Regulatory Framework
The new government rules, from the Ministry of Electronics and Information Technology (MeitY), require CCTV cameras to meet strict essential requirements (ER). Introduced in April 2024 with a two-year period to comply, these rules demand that manufacturers declare the country of origin for key components like System-on-Chip (SoC) devices. Products must also pass tests at accredited STQC (Standardisation Testing and Quality Certification) labs to check for vulnerabilities that could allow unauthorized remote access.
Market Shift Dynamics
This tough certification process effectively bars Chinese manufacturers such as Hikvision and Dahua, which previously held a large part of the Indian market. Industry officials confirm the government is refusing certification for products from these companies and those using Chinese chipsets. As a result, market share is quickly going to domestic brands like CP Plus, Prama, Matrix, and Sparsh. These Indian companies have proactively changed their supply chains to use Taiwanese chipsets and local firmware.

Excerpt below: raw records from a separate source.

/-! ### `skipIf`, `storeBytes`, `storeRegs` -/

@[simp] theorem skipIf_v (s : State) (c : Bool) : (s.skipIf c).v = s.v := by cases c <;> rfl
@[simp] theorem skipIf_i (s : State) (c : Bool) : (s.skipIf c).i = s.i := by cases c <;> rfl
@[simp] theorem skipIf_sp (s : State) (c : Bool) : (s.skipIf c).sp = s.sp := by cases c <;> rfl
@[simp] theorem skipIf_stack (s : State) (c : Bool) : (s.skipIf c).stack = s.stack := by cases c <;> rfl
@[simp] theorem skipIf_dt (s : State) (c : Bool) : (s.skipIf c).dt = s.dt := by cases c <;> rfl
@[simp] theorem skipIf_st (s : State) (c : Bool) : (s.skipIf c).st = s.st := by cases c <;> rfl
@[simp] theorem skipIf_disp (s : State) (c : Bool) : (s.skipIf c).disp = s.disp := by cases c <;> rfl
@[simp] theorem skipIf_key (s : State) (c : Bool) : (s.skipIf c).key = s.key := by cases c <;> rfl
@[simp] theorem skipIf_mode (s : State) (c : Bool) : (s.skipIf c).mode = s.mode := by cases c <;> rfl
@[simp] theorem skipIf_mem (s : State) (c : Bool) : (s.skipIf c).mem = s.mem := by cases c <;> rfl
@[simp] theorem skipIf_params (s : State) (c : Bool) : (s.skipIf c).params = s.params := by cases c <;> rfl
@[simp] theorem skipIf_rand (s : State) (c : Bool) : (s.skipIf c).rand = s.rand := by cases c <;> rfl
@[simp] theorem skipIf_keyRand (s : State) (c : Bool) : (s.skipIf c).keyRand = s.keyRand := by cases c <;> rfl
@[simp] theorem skipIf_pc (s : State) (c : Bool) : (s.skipIf c).pc = if c then s.pc + 2#16 else s.pc := by
  cases c <;> rfl
@[simp] theorem storeBytes_v (s : State) (a : Nat) (bs : List Byte) : (s.storeBytes a bs).v = s.v := by
  induction bs generalizing s a with
  | nil => rfl
  | cons b bs ih => exact ih (s.writeByte a b) (a + 1)
@[simp] theorem storeBytes_i (s : State) (a : Nat) (bs : List Byte) : (s.storeBytes a bs).i = s.i := by
  induction bs generalizing s a with
  | nil => rfl
  | cons b bs ih => exact ih (s.writeByte a b) (a + 1)
@[simp] theorem storeBytes_pc (s : State) (a : Nat) (bs : List Byte) : (s.storeBytes a bs).pc = s.pc := by
  induction bs generalizing s a with
  | nil => rfl
  | cons b bs ih => exact ih (s.writeByte a b) (a + 1)
@[simp] theorem storeBytes_sp (s : State) (a : Nat) (bs : List Byte) : (s.storeBytes a bs).sp = s.sp := by
  induction bs generalizing s a with
  | nil => rfl
  | cons b bs ih => exact ih (s.writeByte a b) (a + 1)
@[simp] theorem storeBytes_stack (s : State) (a : Nat) (bs : List Byte) : (s.storeBytes a bs).stack = s.stack := by
  induction bs generalizing s a with
  | nil => rfl
  | cons b bs ih => exact ih (s.writeByte a b) (a + 1)
@[simp] theorem storeBytes_dt (s : State) (a : Nat) (bs : List Byte) : (s.storeBytes a bs).dt = s.dt := by
  induction bs generalizing s a with
  | nil => rfl
  | cons b bs ih => exact ih (s.writeByte a b) (a + 1)
@[simp] theorem storeBytes_st (s : State) (a : Nat) (bs : List Byte) : (s.storeBytes a bs).st = s.st := by
  induction bs generalizing s a with
  | nil => rfl
  | cons b bs ih => exact ih (s.writeByte a b) (a + 1)
@[simp] theorem storeBytes_disp (s : State) (a : Nat) (bs : List Byte) : (s.storeBytes a bs).disp = s.disp := by
  induction bs generalizing s a with
  | nil => rfl
  | cons b bs ih => exact ih (s.writeByte a b) (a + 1)
@[simp] theorem storeBytes_key (s : State) (a : Nat) (bs : List Byte) : (s.storeBytes a bs).key = s.key := by
  induction bs generalizing s a with
  | nil => rfl
  | cons b bs ih => exact ih (s.writeByte a b) (a + 1)
@[simp] theorem storeBytes_mode (s : State) (a : Nat) (bs : List Byte) : (s.storeBytes a bs).mode = s.mode := by
  induction bs generalizing s a with
  | nil => rfl
  | cons b bs ih => exact ih (s.writeByte a b) (a + 1)
@[simp] theorem storeBytes_params (s : State) (a : Nat) (bs : List Byte) : (s.storeBytes a bs).params = s.params := by
  induction bs generalizing s a with
  | nil => rfl
  | cons b bs ih => exact ih (s.writeByte a b) (a + 1)
@[simp] theorem storeBytes_rand (s : State) (a : Nat) (bs : List Byte) : (s.storeBytes a bs).rand = s.rand := by
  induction bs generalizing s a with
  | nil => rfl
  | cons b bs ih => exact ih (s.writeByte a b) (a + 1)
@[simp] theorem storeBytes_keyRand (s : State) (a : Nat) (bs : List Byte) : (s.storeBytes a bs).keyRand = s.keyRand := by
  induction bs generalizing s a with
  | nil => rfl
  | cons b bs ih => exact ih (s.writeByte a b) (a + 1)
@[simp] theorem storeRegs_i (s : State) (r : Nat) (bs : List Byte) : (s.storeRegs r bs).i = s.i := by
  induction bs generalizing s r with
  | nil => rfl
  | cons b bs ih => exact ih _ (r + 1)
@[simp] theorem storeRegs_pc (s : State) (r : Nat) (bs : List Byte) : (s.storeRegs r bs).pc = s.pc := by
  induction bs generalizing s r with
  | nil => rfl
  | cons b bs ih => exact ih _ (r + 1)
@[simp] theorem storeRegs_sp (s : State) (r : Nat) (bs : List Byte) : (s.storeRegs r bs).sp = s.sp := by
  induction bs generalizing s r with
  | nil => rfl
  | cons b bs ih => exact ih _ (r + 1)
@[simp] theorem storeRegs_stack (s : State) (r : Nat) (bs : List Byte) : (s.storeRegs r bs).stack = s.stack := by
  induction bs generalizing s r with
  | nil => rfl
  | cons b bs ih => exact ih _ (r + 1)
@[simp] theorem storeRegs_dt (s : State) (r : Nat) (bs : List Byte) : (s.storeRegs r bs).dt = s.dt := by
  induction bs generalizing s r with
  | nil => rfl
  | cons b bs ih => exact ih _ (r + 1)
@[simp] theorem storeRegs_st (s : State) (r : Nat) (bs : List Byte) : (s.storeRegs r bs).st = s.st := by
  induction bs generalizing s r with
  | nil => rfl
  | cons b bs ih => exact ih _ (r + 1)
@[simp] theorem storeRegs_disp (s : State) (r : Nat) (bs : List Byte) : (s.storeRegs r bs).disp = s.disp := by
  induction bs generalizing s r with
  | nil => rfl
  | cons b bs ih => exact ih _ (r + 1)
@[simp] theorem storeRegs_key (s : State) (r : Nat) (bs : List Byte) : (s.storeRegs r bs).key = s.key := by
  induction bs generalizing s r with
  | nil => rfl
  | cons b bs ih => exact ih _ (r + 1)
@[simp] theorem storeRegs_mode (s : State) (r : Nat) (bs : List Byte) : (s.storeRegs r bs).mode = s.mode := by
  induction bs generalizing s r with
  | nil => rfl
  | cons b bs ih => exact ih _ (r + 1)
@[simp] theorem storeRegs_mem (s : State) (r : Nat) (bs : List Byte) : (s.storeRegs r bs).mem = s.mem := by
  induction bs generalizing s r with
  | nil => rfl
  | cons b bs ih => exact ih _ (r + 1)
@[simp] theorem storeRegs_params (s : State) (r : Nat) (bs : List Byte) : (s.storeRegs r bs).params = s.params := by
  induction bs generalizing s r with
  | nil => rfl
  | cons b bs ih => exact ih _ (r + 1)
@[simp] theorem storeRegs_rand (s : State) (r : Nat) (bs : List Byte) : (s.storeRegs r bs).rand = s.rand := by
  induction bs generalizing s r with
  | nil => rfl
  | cons b bs ih => exact ih _ (r + 1)
@[simp] theorem storeRegs_keyRand (s : State) (r : Nat) (bs : List Byte) : (s.storeRegs r bs).keyRand = s.keyRand := by
  induction bs generalizing s r with
  | nil => rfl
  | cons b bs ih => exact ih _ (r + 1)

Market data shows Indian players held over 80% of the market by February, a sharp jump from their previous one-third share. CP Plus, for example, has seen its market leadership grow from 20-25% to 45-50%. Global companies like Bosch and Honeywell have focused on the high-end segment. Some Chinese firms have left the market completely, while others, like Hikvision, have had to form joint ventures with Indian companies and overhaul their supply chains just to stay in business.
Cost Implications
Shifting away from Chinese suppliers and the required disclosure of component origins are increasing manufacturing costs. Analysts estimate a 15-20% rise in the Bill of Materials (BoM) for CCTV cameras. This, combined with ongoing global shortages for memory and processors, is pushing up final product prices. While some leading players are localizing components to cut costs, the overall trend points toward a more expensive market for surveillance equipment.